Mobilization Network. She is the Research Director of Well ness Wheel, responsible for leading the Research Team in supporting Traditional ways of knowing alongside Western approaches to wellbeing. JoLee works tirelessly to stay on top of grant opportunities and is incredibly skilled at translating those opportunities into responsive community- led programming. JoLee has a knack for picking out valuable skills in others and bringing them on board to support the community.

She is a proud Anishinabe (Ojibwe) with membership in M’Chigeeng First Nation in Ontario, an active citizen of Ahtahkakoop Cree Nation in Saskatchewan, and an Associate Professor in Educational Psychology and Counselling at the University of Regina where she teaches Group Counselling, Counselling Girls and Women, Counselling Children and Youth, Indigenous Family Therapies, and Decolonizing Research Methodologies. She co-authored the Indigenous Cultural Responsiveness Theory and has an exceptional way of working in the “middle ground” between Western and Indigenous ways. Jessica Leston, Northwest Portland Area Indian Health Board (NPAIHB), United States Jessica Leston, MPH is the Clinical Programs Director the Northwest Portland Area Indian Health Board (NPAIHB) where she focuses on systems and policy change. She began her public health career working at the Alaska Native Tribal Health Consortium in 2004 and has worked in tribal health since then.

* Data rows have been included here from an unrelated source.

-- ==== Sys2Proof/Tests/Slice0.lean ====
section
/-! SUPPORT. Checks of the model's own work: the ill-formed commands are refused, the check values of the spec come out, the
envelopes decode, every request answers the code of each of its clauses at the edges of its ranges, and the hypotheses of
every statement are met by a state and operands. -/

namespace Sys2Proof.Machine.Tests

set_option Elab.async false

/-! ### WellFormed: one ill-formed command for each check -/

theorem test_wellFormed_refuses :
    [ Instr.requestBufferWrite 63 [1, 2], .requestBufferWrite 0 [], .attentionMaskWordWrite 3 [1, 2],
      .windowWriteIgnored 4 [1], .windowWriteIgnored 11 [1, 2], .windowWriteIgnored 512 [1],
      .lookupCard (.index 256), .lookupCard (.identity ⟨256, 1, 0⟩), .lookupCard (.identity ⟨65, 65536, 0⟩),
      .listCards 65536 none, .listCards 0 (some 256), .setCardPlan 256 ⟨1, [0, 0, 0, 0], 1, false⟩,
      .setStandingPlan ⟨1, [0, 0, 0], 1, false⟩, .setStandingPlan ⟨1, [0, 0, 0, 256], 1, false⟩, .startOffload 256,
      .stopOffload 0 256, .clearTrip 256, .releaseCard 256, .eraseCard 256, .retireCard 256, .remount 256,
      .lookupClip (.name [1]), .lookupClip (.index 65536), .listClips (.card 256 0), .listClips (.table 65536),
      .waiveClip 65536, .unwaiveClip 65536, .assignLook 0 (some 256), .listOpenFaults (.clip 0 256),
      .listOpenFaults (.table 65536), .acknowledgeFault 0 256 0, .verifyCopy 65536 0, .recopy 0 256, .setVerifyMode 0 256,
      .listVolumes 65536, .lookupVolume 256, .eject 256, .retireVolume 256, .setRole 0 256, .setLaneMode 256 0,
      .setLaneTimingReader 0 0 0 256, .setLaneTimingDestination 0 256 0, .resetUnit 256, .senseUnit 256,
      .listCameras 65536, .setCameraDefault 65 (some 256), .retireCamera 256, .setPolicy 1 true true 0 65536 0,
      .readPolicy 256, .addDefect 65 0 0 0 65536, .removeDefect 256, .listDefects 0 (some 256), .adoptDefect 65536,
      .createLook [1] none, .readLook 256, .setCommitMask 256 0, .commitLook 256, .discardStaging 256, .retireLook 256,
      .stageParameter 0 0 32768, .stageParameter 0 0 (-32769), .enqueueRender 0 none 256, .cancelRender 65536,
      .listRenderQueue 65536, .bindPreview 256 0 none, .unbindPreview 256, .play 256 true, .pause 256, .readScope 256,
      .seek 0 4294967296, .blockAnswer 0 0 ⟨[], [], 0⟩, .blockAnswer 0 0 ⟨List.replicate 64 0, [1, 0], 0⟩,
      .unknownReaderMessage 0 0x81 [], .unknownReaderMessage 0 0x86 [], .unknownVolumeMessage 0 0x91 [],
      .unknownVolumeMessage 0 0x99 [], .identifyAnswer 0 0 [1] 0 false 0,
      .identifyAnswer 0 0 (List.replicate 16 32) 0 false 281474976710656, .writeAnswer 0 0 true 281474976710656,
      .readAnswer 0 0 (some ⟨[], [], 0⟩), .releaseAnswer 0 0 4294967296 0, .freeReport 0 281474976710656 ].all
      (fun i => !i.wf) = true := by decide +kernel
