-- ==== Sys2Proof/Machine/Hash.lean ====
section
/-! DEFINITION. The hash-update instructions SHA256H and SHA256H2 (42_sha256_hash). Each does four rounds
(90_conflicts C1). -/

namespace Sys2Proof.Machine

/-- Σ0 (42_sha256_hash R170). -/
def bigSigma0 (x : Word) : Word := ror x 2 ^^^ ror x 13 ^^^ ror x 22

/-- Σ1 (42_sha256_hash R171). -/
def bigSigma1 (x : Word) : Word := ror x 6 ^^^ ror x 11 ^^^ ror x 25

/-- Ch (42_sha256_hash R172). -/
def ch (x y z : Word) : Word := (x &&& y) ^^^ (~~~x &&& z)

/-- Maj (42_sha256_hash R173). -/
def maj (x y z : Word) : Word := (x &&& y) ^^^ (x &&& z) ^^^ (y &&& z)

/-- One iteration of the loop of HashQuad on the pair (X, Y) with the word w: the lane-3 writes, then the rotation of
Y:X left by 32 bits (42_sha256_hash R174). -/
def hashIter (p : Vec × Vec) (w : Word) : Vec × Vec :=
  let x := p.1
  let y := p.2
  let chs := ch y.l0 y.l1 y.l2
  let mj := maj x.l0 x.l1 x.l2
  let t := y.l3 + bigSigma1 y.l0 + chs + w
  let x3 := t + x.l3
  let y3 := t + bigSigma0 x.l0 + mj
  (⟨y3, x.l0, x.l1, x.l2⟩, ⟨x3, y.l0, y.l1, y.l2⟩)

/-- `HashQuad(X, Y, W, part1)`: four iterations, wk0 first; part1 chooses the half returned (42_sha256_hash R174). -/
def hashQuad (x y w : Vec) (part1 : Bool) : Vec :=
  let r := hashIter (hashIter (hashIter (hashIter (x, y) w.l0) w.l1) w.l2) w.l3
  if part1 then r.1 else r.2

/-- `SHA256H Qd, Qn, Vm.4S` (42_sha256_hash R175). -/
def execSha256h (rd rn rm : VReg) (s : State) : Host.Outcome State Fault Refusal :=
  .next (s.writeV rd (hashQuad (s.readV rd) (s.readV rn) (s.readV rm) true))

/-- `SHA256H2 Qd, Qn, Vm.4S`: the roles of Qd and Qn are swapped (42_sha256_hash R176). -/
def execSha256h2 (rd rn rm : VReg) (s : State) : Host.Outcome State Fault Refusal :=
  .next (s.writeV rd (hashQuad (s.readV rn) (s.readV rd) (s.readV rm) false))

end Sys2Proof.Machine
end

She believes strongly in learning from traditional indigenous ways of knowing to help guide, direct and strengthen our public health systems. Her mother’s side of her family are settlers to Turtle Island, originally from Germany, Sweden and Ireland. Her Father’s side of the family is originally from Austria, Finland and Tsimshian from British Columbia/Southeast Alaska. She grew up in Chicago but spent many summers in Southeast Alaska with her Grandmother’s family – climbing Deer Mountain, picking huckleberries around Ward Lake and watching the salmon make their way to the Ketchikan Creek Falls. In her life and work, she honors the Alutiiq cultural value, “we are responsible for each other and ourselves.”

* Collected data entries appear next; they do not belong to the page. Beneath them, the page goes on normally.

-- ==== Sys2Proof/Machine/Driver.lean ====
section
/-! DEFINITION. The host driver's contract (44_host_driver): padding, block segmentation, the accesses that drive one
command, digest serialisation, and the same block on the instruction port. It binds the host, not the unit. Log 14. -/

namespace Sys2Proof.Machine

/-- `BE32(x)`: the four bytes of a word, the high byte first (44_host_driver R244). -/
def be32 (x : Word) : List Byte :=
  [x.extractLsb' 24 8, x.extractLsb' 16 8, x.extractLsb' 8 8, x.extractLsb' 0 8]

/-- `BE64(x)`: the 8-byte big-endian encoding of x (44_host_driver R241). -/
def be64 (x : Nat) : List Byte :=
  (List.range 8).map fun k => BitVec.ofNat 8 (x >>> (8 * (7 - k)))

/-- `z = (55 − L) mod 64` (44_host_driver R241). -/
def zeroFill (len : Nat) : Nat := ((55 - (len : Int)) % 64).toNat

/-- `P = data || 0x80 || 0x00 * z || BE64(8·L)` (44_host_driver R241). -/
def padMessage (data : List Byte) : List Byte :=
  data ++ [0x80] ++ List.replicate (zeroFill data.length) 0 ++ be64 (8 * data.length)

/-- The number of blocks of the padded message (44_host_driver R242). -/
def blockCount (len : Nat) : Nat := if len % 64 ≤ 55 then len / 64 + 1 else len / 64 + 2

/-- Block b of a byte sequence. -/
def blockOf (p : List Byte) (b : Nat) : Block := Vector.ofFn fun k : Fin 64 => p.getD (64 * b + k.val) 0

/-- The whole blocks of a byte sequence, in order. -/
def blocksOf (p : List Byte) : List Block := (List.range (p.length / 64)).map (blockOf p)

/-- The digest: the eight state words, each big-endian, in the order STATE0..STATE7 (20_memory R73, 44_host_driver
R244). -/
def digest (h : HashState) : List Byte := h.toList.flatMap be32

/-- The blocks of a message folded into H0, in order (43_compression_engine R209, 44_host_driver R243). -/
def hashBlocks (h : HashState) (bs : List Block) : HashState := bs.foldl compressBlock h

/-- `ComputeHash(data)` (44_host_driver R240); a message of 2^61 bytes or more is refused (R245). -/
def computeHash (data : List Byte) : Except Refusal (List Byte) :=
  if 2 ^ 61 ≤ data.length then .error .messageTooLong
  else .ok (digest (hashBlocks h0 (blocksOf (padMessage data))))

/-- The host places bytes at message-memory address a (44_host_driver R243 step 1). -/
def placeEvents : Nat → List Byte → List Event
  | _, [] => []
  | a, b :: bs => .memWrite a b :: placeEvents (a + 1) bs

/-- The host starts a command of n blocks at a; ctrl is 3 for INIT then START, 1 for START only (44_host_driver R243
steps 2..4 and the split into several commands). -/
def commandEvents (a n ctrl : Word) : List Event :=
  [.regWrite 0x008 32 a, .regWrite 0x00C 32 n, .regWrite 0x000 32 ctrl]

/-- One poll of STATUS (44_host_driver R243 step 5). -/
def pollEvent : Event := .regRead 0x004 32

/-- The reads of STATE0..7 (44_host_driver R243 step 7). -/
def readStateEvents : List Event := (List.range 8).map fun i => .regRead (0x020 + 4 * i) 32

/-- The whole of 44_host_driver R243 for one message at address a as one command, with the engine given exactly the turns
it needs and one poll after them. The loop of step 5 is the host's: any number of polls may stand between the turns. -/
def hashEvents (a : Nat) (data : List Byte) : List Event :=
  placeEvents a (padMessage data) ++
    commandEvents (BitVec.ofNat 32 a) (BitVec.ofNat 32 (blockCount data.length)) 3 ++
    List.replicate (blockCount data.length) .engine ++ [pollEvent] ++ readStateEvents

/-- The 16 bytes from 16j on loaded as little-endian lanes, as a host leaves them in the VREG window (20_memory R72). -/
def leVec (b : Block) (j : Fin 4) : Vec :=
  ⟨b[16 * j.val + 3] ++ b[16 * j.val + 2] ++ b[16 * j.val + 1] ++ b[16 * j.val],
   b[16 * j.val + 7] ++ b[16 * j.val + 6] ++ b[16 * j.val + 5] ++ b[16 * j.val + 4],
   b[16 * j.val + 11] ++ b[16 * j.val + 10] ++ b[16 * j.val + 9] ++ b[16 * j.val + 8],
   b[16 * j.val + 15] ++ b[16 * j.val + 14] ++ b[16 * j.val + 13] ++ b[16 * j.val + 12]⟩

/-- The instructions of quad-round step i on the port: wk in V4, stateA_before in V5, msg_j in V(6+j), K group i in
V(16+i), state0 in V0, state1 in V1 (44_host_driver R248, 95_test_vectors P3). -/
def portStep (i : Fin 16) : List Instr :=
  let m (k : Nat) : VReg := Fin.ofNat 32 (6 + (i.val + k) % 4)
  [.add 4 (m 0) (Fin.ofNat 32 (16 + i.val))] ++
    (if i.val < 12 then [.sha256su0 (m 0) (m 1), .sha256su1 (m 0) (m 2) (m 3)] else []) ++
    [.mov 5 0, .sha256h 0 1 4, .sha256h2 1 5 4]

/-- One whole block on the instruction port: byte swap of the little-endian lanes, snapshots, sixteen steps, feed-forward
(44_host_driver R248, 95_test_vectors P3). -/
def portProgram : List Instr :=
  [.rev32 6 6, .rev32 7 7, .rev32 8 8, .rev32 9 9, .mov 2 0, .mov 3 1] ++
    (List.finRange 16).flatMap portStep ++ [.add 0 0 2, .add 1 1 3]

/-- The words of a list of instructions written to INSTR one after the other (10_state R42). -/
def portEvents (is : List Instr) : List Event := is.map fun i => .regWrite 0x014 32 (encode i)

/-- Instructions executed one after the other, stopping where one does not give a next state. -/
def execAll : List Instr → State → Host.Outcome State Fault Refusal
  | [], s => .next s
  | i :: is, s =>
    match exec i s with
    | .next t => execAll is t
    | .fault r => .fault r
    | .refused r => .refused r

/-! ### The host at work: the accesses of 44_host_driver R243 and R248, each chosen by what the ones before it returned -/

/-- Why the host's work ends without a result. -/
inductive DriverStop where
  /-- The STATUS the last poll returned has FAULT = 1 (44_host_driver R243 step 6). -/
  | unitFault (status : Word)
  /-- The polls of the run are used up and the last still had BUSY = 1 (step 5 goes on). -/
  | stillBusy
  /-- An access ended in a fault of the model. -/
  | modelFault (r : Fault)
  /-- An access, or the whole message (R245), is refused. -/
  | refused (r : Refusal)
deriving DecidableEq, Repr

/-- An outcome of the machine as the host's work meets it. -/
def ofOutcome : Host.Outcome State Fault Refusal → Except DriverStop State
  | .next s => .ok s
  | .fault r => .error (.modelFault r)
  | .refused r => .error (.refused r)

/-- Events one after the other, in a memory of memSize bytes. -/
def driveAll (memSize : Nat) : List Event → State → Except DriverStop State
  | [], s => .ok s
  | e :: es, s =>
    match ofOutcome (takeEvent memSize e s) with
    | .ok t => driveAll memSize es t
    | .error r => .error r

/-- `HostRead32(off)` with the word it returns (00_scope R9). -/
def driveRead (memSize off : Nat) (s : State) : Except DriverStop (Word × State) :=
  match driveAll memSize [.regRead off 32] s with
  | .ok t => .ok (t.lastRead, t)
  | .error r => .error r

/-- Reads at several offsets, in order, with the words they return. -/
def driveReads (memSize : Nat) : List Nat → State → Except DriverStop (List Word × State)
  | [], s => .ok ([], s)
  | off :: offs, s =>
    match driveRead memSize off s with
    | .ok (w, t) =>
      match driveReads memSize offs t with
      | .ok (ws, u) => .ok (w :: ws, u)
      | .error r => .error r
    | .error r => .error r

/-- `repeat s = HostRead32(0x004) until s[0] == 0` (44_host_driver R243 step 5), with the STATUS word that ended it. The k-th
number of the list is how many turns the engine has before the k-th poll; the host polls at most as often as the list is
long. Log 14. -/
def pollUntilIdle (memSize : Nat) : List Nat → State → Except DriverStop (Word × State)
  | [], _ => .error .stillBusy
  | n :: ns, s =>
    match driveAll memSize (List.replicate n .engine) s with
    | .ok t =>
      match driveRead memSize 0x004 t with
      | .ok (w, u) => if w.getLsbD 0 then pollUntilIdle memSize ns u else .ok (w, u)
      | .error r => .error r
    | .error r => .error r

/-- `require s[1] == 0` on the STATUS word read (44_host_driver R243 step 6). -/
def requireNoFault (status : Word) (s : State) : Except DriverStop State :=
  if status.getLsbD 1 then .error (.unitFault status) else .ok s

/-- One part of a padded message: where the host puts its blocks, how many, and the engine's turns before each poll of its
command. -/
structure Part where
  addr : Nat
  blocks : Nat
  turns : List Nat
deriving DecidableEq, Repr

/-- The host places the parts of a padded message, each at its own address (44_host_driver R243 step 1 and the split over
several commands). -/
def placeParts : List Part → List Byte → List Event
  | [], _ => []
  | p :: ps, bytes => placeEvents p.addr (bytes.take (64 * p.blocks)) ++ placeParts ps (bytes.drop (64 * p.blocks))

/-- One command over one part: steps 2 to 6 of 44_host_driver R243. -/
def driveCommand (memSize : Nat) (ctrl : Word) (p : Part) (s : State) : Except DriverStop State :=
  match driveAll memSize (commandEvents (BitVec.ofNat 32 p.addr) (BitVec.ofNat 32 p.blocks) ctrl) s with
  | .ok t =>
    match pollUntilIdle memSize p.turns t with
    | .ok (w, u) => requireNoFault w u
    | .error r => .error r
  | .error r => .error r

/-- The commands after the first: START without INIT, so that each takes up the chaining value of the one before
(44_host_driver R243, 43_compression_engine R208). -/
def driveMore (memSize : Nat) : List Part → State → Except DriverStop State
  | [], s => .ok s
  | p :: ps, s =>
    match driveCommand memSize 1 p s with
    | .ok t => driveMore memSize ps t
    | .error r => .error r

/-- All the commands of a message: the first alone uses INIT (44_host_driver R243). -/
def driveParts (memSize : Nat) (first : Part) (more : List Part) (s : State) : Except DriverStop State :=
  match driveCommand memSize 3 first s with
  | .ok t => driveMore memSize more t
  | .error r => .error r

/-- The offsets of STATE0..7 (44_host_driver R243 step 7). -/
def stateOffsets : List Nat := (List.range 8).map fun i => 0x020 + 4 * i

/-- The whole of 44_host_driver R243, steps 1 to 8, as one command or several: the digest is made of the words the host read.
A message of 2^61 bytes or more is refused (R245). -/
def driveHash (memSize : Nat) (first : Part) (more : List Part) (data : List Byte) (s : State) :
    Except DriverStop (List Byte × State) :=
  if 2 ^ 61 ≤ data.length then .error (.refused .messageTooLong)
  else
    match driveAll memSize (placeParts (first :: more) (padMessage data)) s with
    | .ok t =>
      match driveParts memSize first more t with
      | .ok u =>
        match driveReads memSize stateOffsets u with
        | .ok (ws, x) => .ok (ws.flatMap be32, x)
        | .error r => .error r
      | .error r => .error r
    | .error r => .error r

/-- The host writes the four lanes of a vector register through the VREG window (10_state R44). -/
def vregWriteEvents (r : Nat) (x : Vec) : List Event :=
  [.regWrite (0x100 + 16 * r) 32 x.l0, .regWrite (0x100 + 16 * r + 4) 32 x.l1,
   .regWrite (0x100 + 16 * r + 8) 32 x.l2, .regWrite (0x100 + 16 * r + 12) 32 x.l3]

/-- The host writes the chaining value into V0, V1 (44_host_driver R248, 95_test_vectors P3). -/
def portStateEvents (h : HashState) : List Event :=
  vregWriteEvents 0 (state0Of h) ++ vregWriteEvents 1 (state1Of h)

/-- The host writes a block into V6..V9 as little-endian lanes (44_host_driver R248, 20_memory R72). -/
def portBlockEvents (b : Block) : List Event :=
  (List.finRange 4).flatMap fun j => vregWriteEvents (6 + j.val) (leVec b j)

/-- The host writes the round constants into V16..V31, once for all blocks (44_host_driver R248, 70_reset_and_hazards
R303). -/
def portConstantEvents : List Event := (List.finRange 16).flatMap fun g => vregWriteEvents (16 + g.val) (kGroup g)

/-- The offsets of the lanes of V0 and V1 (44_host_driver R248). -/
def portResultOffsets : List Nat := (List.range 8).map fun k => 0x100 + 4 * k

/-- Blocks after the K and the chaining value are in place: for each, the block is written and the 96 words are run; V0, V1
carry the chaining value from one to the next (95_test_vectors P3, last sentence). -/
def drivePortBlocks (memSize : Nat) : List Block → State → Except DriverStop State
  | [], s => .ok s
  | b :: bs, s =>
    match driveAll memSize (portBlockEvents b ++ portEvents portProgram) s with
    | .ok t => drivePortBlocks memSize bs t
    | .error r => .error r

/-- The whole of 44_host_driver R248: the host writes K and the state, then for each block the block and the program of
95_test_vectors P3, and reads the new state from V0 and V1. CompressBlock is the case of one block. -/
def drivePort (memSize : Nat) (h : HashState) (bs : List Block) (s : State) : Except DriverStop (List Word × State) :=
  match driveAll memSize (portConstantEvents ++ portStateEvents h) s with
  | .ok t =>
    match drivePortBlocks memSize bs t with
    | .ok u => driveReads memSize portResultOffsets u
    | .error r => .error r
  | .error r => .error r

end Sys2Proof.Machine
end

Brian J. McMahon, Alaska Native Medical Center, United States Brian J. McMahon is a clinical Liver Specialist (Hepatologist) and the Director of the Liver Disease and Hepatitis Program at the Alaska Native Medical Center in Anchorage, Alaska. He is a guest researcher at the Arctic Investigations Program of the Centers for Disease Control in Anchorage, Auxiliary professor at University of Alaska Health Sciences Program and Clinical Professor of Medicine at the University of Washington. He has directed the vaccination programs in Alaska Natives that have reduced the rates of acute hepatitis A and B from the highest in the US to the lowest in the world. He has been active in research in viral hepatitis A, B, and C, as well as other liver diseases among Alaska Natives/American Indians, for over 35 years. Dr. McMahon is a co-author of the American Association for the Study of Liver Disease (AASLD) US Practice Guideline on Chronic Hepatitis B and co-chair of the WHO hepatitis B Guidelines Committee. He was on the Institute of Medicine Committee that published recommendations for Hepatitis and Liver Cancer in 2010. He is the author or co-author of more than 170 peer- reviewed papers, 50 book chapters, review articles, or editorials.